Universities have a two-pronged mission: preparing students for a career and nurturing self-realization and growth, she says. “Those two things are always uneasy with each other and, in the contemporary, hyper-consumerist environment in which we currently exist, preparation for a career can come at the expense of self-realization and social interaction. The work I’m trying to do is to open students up to the relationship between career preparation and self-realization, and the way in which one rationalizes them in one’s world, in life.

“A course like this is meant to encourage lifelong self-reflection,” Jones says. “One of the things about memorizing a poem is that it never stops being with you, but its meanings will shift and change and reward across time.”

Nate Vaccaro ’19

Robin Cosgrove ’22

A panacea, a rallying cry,  a soul connection

So what is it about poetry that not only endures but prevails over flashier, shallower competition like Twitter or TikTok for our attention? For some readers, like Gagnon, it has been a panacea. For others, like Nate Vaccaro ’19, poetry is a rallying cry.

“I think poetry is an integral part of prompting societal and political change. Expressing yourself and your truth through language and poetry is inherently a political act,” he says. “I believe poetry is going to be especially cool for Gen Z and upcoming generations. It excites me to see poetry emerging as a means to both celebrate and critique popular culture.”

Robin Cosgrove ’22, a kinesiology major, knows the feeling of a soul’s connecting to poetry. He took first place in a recitation competition in Jones’ class for his rendition of William Blake’s “Mad Song.”

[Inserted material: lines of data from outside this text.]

@[simp] theorem State.applyReturnTest_frame (s : State) :
    (s.applyReturnTest).bus = s.bus ∧
      (s.applyReturnTest).coder = s.coder ∧
      (s.applyReturnTest).tape = s.tape ∧
      (s.applyReturnTest).dec = s.dec ∧
      (s.applyReturnTest).mon = s.mon ∧
      (s.applyReturnTest).copy = s.copy ∧
      (s.applyReturnTest).settings = s.settings ∧
      (s.applyReturnTest).counters = s.counters ∧
      (s.applyReturnTest).cmd = s.cmd ∧
      (s.applyReturnTest).mem = s.mem ∧
      (s.applyReturnTest).pending = s.pending := by
  unfold State.applyReturnTest
  dsimp only
  repeat' split
  all_goals simp

@[simp] theorem State.armHead_frame (s : State) :
    (s.armHead).bus = s.bus ∧
      (s.armHead).coder = s.coder ∧
      (s.armHead).tape = s.tape ∧
      (s.armHead).dec = s.dec ∧
      (s.armHead).mon = s.mon ∧
      (s.armHead).copy = s.copy ∧
      (s.armHead).settings = s.settings ∧
      (s.armHead).counters = s.counters ∧
      (s.armHead).cmd = s.cmd ∧
      (s.armHead).mem = s.mem ∧
      (s.armHead).pending = s.pending := by
  unfold State.armHead
  split <;> simp

@[simp] theorem State.firePunch_frame (s : State) (x : Entry) (q : Nat) (forced : Bool) :
    (s.firePunch x q forced).bus = s.bus ∧
      (s.firePunch x q forced).coder = s.coder ∧
      (s.firePunch x q forced).tape = s.tape ∧
      (s.firePunch x q forced).dec = s.dec ∧
      (s.firePunch x q forced).mon = s.mon ∧
      (s.firePunch x q forced).copy = s.copy ∧
      (s.firePunch x q forced).settings = s.settings ∧
      (s.firePunch x q forced).counters = s.counters ∧
      (s.firePunch x q forced).cmd = s.cmd ∧
      (s.firePunch x q forced).mem = s.mem ∧
      (s.firePunch x q forced).pending = s.pending := by
  simp [State.firePunch]

@[simp] theorem State.level2_frame (s : State) (x : Entry) (q : Nat) (old : Vector Word 2) :
    (s.level2 x q old).bus = s.bus ∧
      (s.level2 x q old).coder = s.coder ∧
      (s.level2 x q old).tape = s.tape ∧
      (s.level2 x q old).dec = s.dec ∧
      (s.level2 x q old).mon = s.mon ∧
      (s.level2 x q old).copy = s.copy ∧
      (s.level2 x q old).settings = s.settings ∧
      (s.level2 x q old).counters = s.counters ∧
      (s.level2 x q old).cmd = s.cmd ∧
      (s.level2 x q old).mem = s.mem ∧
      (s.level2 x q old).pending = s.pending := by
  unfold State.level2
  dsimp only
  repeat' split
  all_goals simp

@[simp] theorem State.level1_frame (s : State) (x : Entry) (q : Nat) (old : Vector Word 2) :
    (s.level1 x q old).bus = s.bus ∧
      (s.level1 x q old).coder = s.coder ∧
      (s.level1 x q old).tape = s.tape ∧
      (s.level1 x q old).dec = s.dec ∧
      (s.level1 x q old).mon = s.mon ∧
      (s.level1 x q old).copy = s.copy ∧
      (s.level1 x q old).settings = s.settings ∧
      (s.level1 x q old).counters = s.counters ∧
      (s.level1 x q old).cmd = s.cmd ∧
      (s.level1 x q old).mem = s.mem ∧
      (s.level1 x q old).pending = s.pending := by
  unfold State.level1
  repeat' split
  all_goals simp

@[simp] theorem State.comparator_frame (s : State) (q : Nat) (old : Option (Vector Word 2)) :
    (s.comparator q old).bus = s.bus ∧
      (s.comparator q old).coder = s.coder ∧
      (s.comparator q old).tape = s.tape ∧
      (s.comparator q old).dec = s.dec ∧
      (s.comparator q old).mon = s.mon ∧
      (s.comparator q old).copy = s.copy ∧
      (s.comparator q old).settings = s.settings ∧
      (s.comparator q old).counters = s.counters ∧
      (s.comparator q old).cmd = s.cmd ∧
      (s.comparator q old).mem = s.mem ∧
      (s.comparator q old).pending = s.pending := by
  unfold State.comparator
  split <;> simp

@[simp] theorem State.fadeWait_frame (s : State) (q : Nat) :
    (s.fadeWait q).bus = s.bus ∧
      (s.fadeWait q).coder = s.coder ∧
      (s.fadeWait q).tape = s.tape ∧
      (s.fadeWait q).dec = s.dec ∧
      (s.fadeWait q).mon = s.mon ∧
      (s.fadeWait q).copy = s.copy ∧
      (s.fadeWait q).settings = s.settings ∧
      (s.fadeWait q).counters = s.counters ∧
      (s.fadeWait q).cmd = s.cmd ∧
      (s.fadeWait q).mem = s.mem ∧
      (s.fadeWait q).pending = s.pending := by
  unfold State.fadeWait
  split <;> simp

@[simp] theorem State.pairEvent_frame (s : State) (q : Nat) (old : Option (Vector Word 2)) :
    (s.pairEvent q old).bus = s.bus ∧
      (s.pairEvent q old).tape = s.tape ∧
      (s.pairEvent q old).settings = s.settings ∧
      (s.pairEvent q old).counters = s.counters ∧
      (s.pairEvent q old).cmd = s.cmd ∧
      (s.pairEvent q old).mem = s.mem ∧
      (s.pairEvent q old).pending = s.pending := by
  simp [State.pairEvent]

@[simp] theorem State.endLocate_frame (s : State) :
    (s.endLocate).bus = s.bus ∧
      (s.endLocate).coder = s.coder ∧
      (s.endLocate).tape = s.tape ∧
      (s.endLocate).dec = s.dec ∧
      (s.endLocate).mon = s.mon ∧
      (s.endLocate).copy = s.copy ∧
      (s.endLocate).settings = s.settings ∧
      (s.endLocate).counters = s.counters ∧
      (s.endLocate).cmd = s.cmd ∧
      (s.endLocate).mem = s.mem ∧
      (s.endLocate).pending = s.pending := by
  simp [State.endLocate]

@[simp] theorem State.locateTest_frame (s : State) (a : Nat) :
    (s.locateTest a).bus = s.bus ∧
      (s.locateTest a).coder = s.coder ∧
      (s.locateTest a).tape = s.tape ∧
      (s.locateTest a).dec = s.dec ∧
      (s.locateTest a).mon = s.mon ∧
      (s.locateTest a).copy = s.copy ∧
      (s.locateTest a).settings = s.settings ∧
      (s.locateTest a).counters = s.counters ∧
      (s.locateTest a).cmd = s.cmd ∧
      (s.locateTest a).mem = s.mem ∧
      (s.locateTest a).pending = s.pending := by
  unfold State.locateTest
  split <;> simp

@[simp] theorem State.dropParam_frame (s : State) :
    (s.dropParam).bus = s.bus ∧
      (s.dropParam).coder = s.coder ∧
      (s.dropParam).tape = s.tape ∧
      (s.dropParam).dec = s.dec ∧
      (s.dropParam).mon = s.mon ∧
      (s.dropParam).copy = s.copy ∧
      (s.dropParam).settings = s.settings ∧
      (s.dropParam).counters = s.counters ∧
      (s.dropParam).cmd = s.cmd ∧
      (s.dropParam).rep = s.rep ∧
      (s.dropParam).mem = s.mem ∧
      (s.dropParam).pending = s.pending := by
  simp [State.dropParam]

@[simp] theorem State.takeLoad_frame (s : State) (x : Entry) :
    (s.takeLoad x).bus = s.bus ∧
      (s.takeLoad x).coder = s.coder ∧
      (s.takeLoad x).tape = s.tape ∧
      (s.takeLoad x).dec = s.dec ∧
      (s.takeLoad x).mon = s.mon ∧
      (s.takeLoad x).copy = s.copy ∧
      (s.takeLoad x).settings = s.settings ∧
      (s.takeLoad x).counters = s.counters ∧
      (s.takeLoad x).cmd = s.cmd ∧
      (s.takeLoad x).mem = s.mem ∧
      (s.takeLoad x).pending = s.pending := by
  unfold State.takeLoad
  split <;> simp

@[simp] theorem State.editLoad_frame (s : State) (handle : BitVec 4) (kind : BitVec 2) (hi : BitVec 5) (lo pair : Word) :
    (s.editLoad handle kind hi lo pair).1.bus = s.bus ∧
      (s.editLoad handle kind hi lo pair).1.coder = s.coder ∧
      (s.editLoad handle kind hi lo pair).1.tape = s.tape ∧
      (s.editLoad handle kind hi lo pair).1.dec = s.dec ∧
      (s.editLoad handle kind hi lo pair).1.mon = s.mon ∧
      (s.editLoad handle kind hi lo pair).1.copy = s.copy ∧
      (s.editLoad handle kind hi lo pair).1.settings = s.settings ∧
      (s.editLoad handle kind hi lo pair).1.counters = s.counters ∧
      (s.editLoad handle kind hi lo pair).1.cmd = s.cmd ∧
      (s.editLoad handle kind hi lo pair).1.mem = s.mem ∧
      (s.editLoad handle kind hi lo pair).1.pending = s.pending := by
  unfold State.editLoad
  dsimp only
  repeat' split
  all_goals simp

@[simp] theorem State.editParam_frame (s : State) (cond : BitVec 2) (chan : BitVec 1) (expo : BitVec 4) (shape : BitVec 2) (threshold span : Word) :
    (s.editParam cond chan expo shape threshold span).1.bus = s.bus ∧
      (s.editParam cond chan expo shape threshold span).1.coder = s.coder ∧
      (s.editParam cond chan expo shape threshold span).1.tape = s.tape ∧
      (s.editParam cond chan expo shape threshold span).1.dec = s.dec ∧
      (s.editParam cond chan expo shape threshold span).1.mon = s.mon ∧
      (s.editParam cond chan expo shape threshold span).1.copy = s.copy ∧
      (s.editParam cond chan expo shape threshold span).1.settings = s.settings ∧
      (s.editParam cond chan expo shape threshold span).1.counters = s.counters ∧
      (s.editParam cond chan expo shape threshold span).1.cmd = s.cmd ∧
      (s.editParam cond chan expo shape threshold span).1.mem = s.mem ∧
      (s.editParam cond chan expo shape threshold span).1.pending = s.pending := by
  unfold State.editParam
  repeat' split
  all_goals simp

“For me, poetry is utterly indispensable. I find wrestling meaning out of words is exhilarating. Of course, you can read a poem and get the surface meaning, but you don’t really engage that way,” Cosgrove says. “But if you dig a little bit deeper, you get a lot more, and that’s the reward for me.

 

‘Like sculpting clay’

Lila Bovenzi ’22

Potter Poetry Prize winner Lila Bovenzi ’22 understands how poetry excites. “You create your own version of language. Other forms of writing are like building with bricks, whereas writing poetry is like sculpting clay—it’s incredibly moldable,” she says. “I also think there is much greater opportunity to use all different forms of figurative language. There are no rules except the ones I make.

“There are no rules except the ones I make.”
–Lila Bovenzi ’22

“Poetry will exist as long as humanity survives,” Bovenzi predicts. “And even if we die, isn’t there poetry everywhere in the rest of the universe? If there wasn’t, then where could we have gotten it from? There’s something cyclical about every process in the world, and it is through these circles that patterns, then rhythms, then rhymes, then music, are formed.

“The way life and death fold into each other in an endless loop must be a form of poetry in and of itself,” Bovenzi adds. “So in that way, I think poetry is immortal, even if we aren’t.”